Souvenirs d'ER #4


Le 19 septembre prochain, ER aura vingt ans. Ce sera en tout cas la date anniversaire de la diffusion, en 1994, du pilote de la série sur NBC. Pour fêter ça, retour avec ce "magazine" sur l'histoire de la série ou plutôt, mon histoire avec la série.

WAITING ROOM / Dans la salle d'attente de ce quatrième "numéro", je me demande s'il existe vraiment un ancien membre du cast d'ER qui a su briller par la suite (sans compter George Clooney hein).
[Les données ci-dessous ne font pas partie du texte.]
/-! Views of `STATUS` that an operation leaves alone. -/

@[simp] theorem recordError_busy (code : ErrCode) (s : State) : (recordError code s).busy = s.busy := rfl
@[simp] theorem raiseError_busy (code : ErrCode) (s : State) : (raiseError code s).busy = s.busy := rfl
@[simp] theorem streamFatal_busy (code : ErrCode) (s : State) : (streamFatal code s).busy = s.busy := rfl
@[simp] theorem latchJob_busy (j : Job) (x : Block) (s : State) : (latchJob j x s).busy = j.isPending := rfl
@[simp] theorem finishJob_busy (s : State) : (finishJob s).busy = false := rfl
@[simp] theorem pushOut_busy (bytes : List Byte) (s : State) : (pushOut bytes s).busy = s.busy := rfl
@[simp] theorem receive_busy (addr : Nat) (data : Word) (s : State) : (receive addr data s).busy = s.busy := rfl

end Sys2Proof.Machine
end

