/-- Only the completion of `KEYSET` writes `KS` (10_state.md R40). -/
theorem engineStep_ks (s : State) (h : s.job ≠ .keyset) : (engineStep s).ks = s.ks := by
  cases hj : s.job with
  | none => rw [engineStep_of_idle s hj]
  | keyset => exact absurd hj h
  | _ => simp only [engineStep, hj]; rfl

/-- Only the completions of `ENCB` and `DECB` write `DOUT` (10_state.md R32). -/
theorem engineStep_dout (s : State) (he : s.job ≠ .encb) (hd : s.job ≠ .decb) : (engineStep s).dout = s.dout := by
  cases hj : s.job with
  | none => rw [engineStep_of_idle s hj]
  | encb => exact absurd hj he
  | decb => exact absurd hj hd
  | _ => simp only [engineStep, hj]; rfl

/-! The micro-step: only the working registers move. -/

theorem microSchedule_frame (s : State) :
    ∃ c d rc started ksNext,
      microSchedule s = { s with c := c, d := d, rc := rc, started := started, ksNext := ksNext } := by
  unfold microSchedule
  split
  · exact ⟨_, _, _, _, _, rfl⟩
  · split <;> exact ⟨_, _, _, _, _, rfl⟩

theorem microRound_frame (dir : Direction) (s : State) :
    ∃ l r rc started, microRound dir s = { s with l := l, r := r, rc := rc, started := started } := by
  unfold microRound
  split
  · exact ⟨_, _, _, _, rfl⟩
  · split <;> exact ⟨_, _, _, _, rfl⟩

theorem microStep_cases (s : State) :
    microStep s = s ∨ microStep s = microSchedule s ∨ ∃ dir, microStep s = microRound dir s := by
  unfold microStep
  split
  · exact .inl rfl
  · exact .inr (.inl rfl)
  all_goals exact .inr (.inr ⟨_, rfl⟩)

theorem microStep_frame (s : State) :
    ∃ c d l r rc started ksNext,
      microStep s =
        { s with c := c, d := d, l := l, r := r, rc := rc, started := started, ksNext := ksNext } := by
  rcases microStep_cases s with h | h | ⟨dir, h⟩ <;> rw [h]
  · exact ⟨_, _, _, _, _, _, _, rfl⟩
  · obtain ⟨c, d, rc, started, ksNext, h⟩ := microSchedule_frame s
    exact ⟨_, _, _, _, _, _, _, h⟩
  · obtain ⟨l, r, rc, started, h⟩ := microRound_frame dir s
    exact ⟨_, _, _, _, _, _, _, h⟩

/-! The effects of the commands that branch, by case (43_stream_framer.md R173, R176, R177, R179). -/

theorem pushByte_of_full (b : Byte) (s : State) (h : s.bufCount = 7) :
    pushByte b s =
      latchJob s.frMode.chunkJob (blockOf (s.buf.set s.bufCount b))
        { s with buf := s.buf.set s.bufCount b, frByteCnt := s.frByteCnt + 1, bufCount := 0 } := by
  simp only [pushByte, h, if_true]

theorem pushByte_of_room (b : Byte) (s : State) (h : s.bufCount ≠ 7) :
    pushByte b s =
      { s with buf := s.buf.set s.bufCount b, frByteCnt := s.frByteCnt + 1, bufCount := s.bufCount + 1 } := by
  simp only [pushByte, h, if_false]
Tout le monde a plus ou moins retrouvé du travail mais qui a vraiment su retrouver un vrai bon rôle dans une vraie bonne série ? Enquêtons, rapidement...


Les grands perdants : C'est hélas trois membres du casting d'original qu'on retrouve dans cette triste catégorie : à part pour un très bon second rôle dans le Zodiac de David Fincher, Anthony Edwards n'a jamais eu ce qu'il méritait et s'est retrouvé l'an dernier à chasser des nazis dans l'embarrassante Zero Hour. On a aperçu Eriq LaSalle dans des rôles mineurs de séries mineures (A Gifted Man, How To Make It in America, voyez le genre) et il joue les réalisateurs une fois par un. Et puis il y aSherry Stringfield, qui se retrouve dans Under The Dome et ça me fait beaucoup de peine. Si l'absence de Michele Michael et de Eriq Palladino sur mes écrans ne m'attristent pas autant, je suis un peu déçu de voir Parminder Nagra jouer dans The Blacklist mais comme je n'ai jamais vu la série de James Spader, ce serait juste médisant.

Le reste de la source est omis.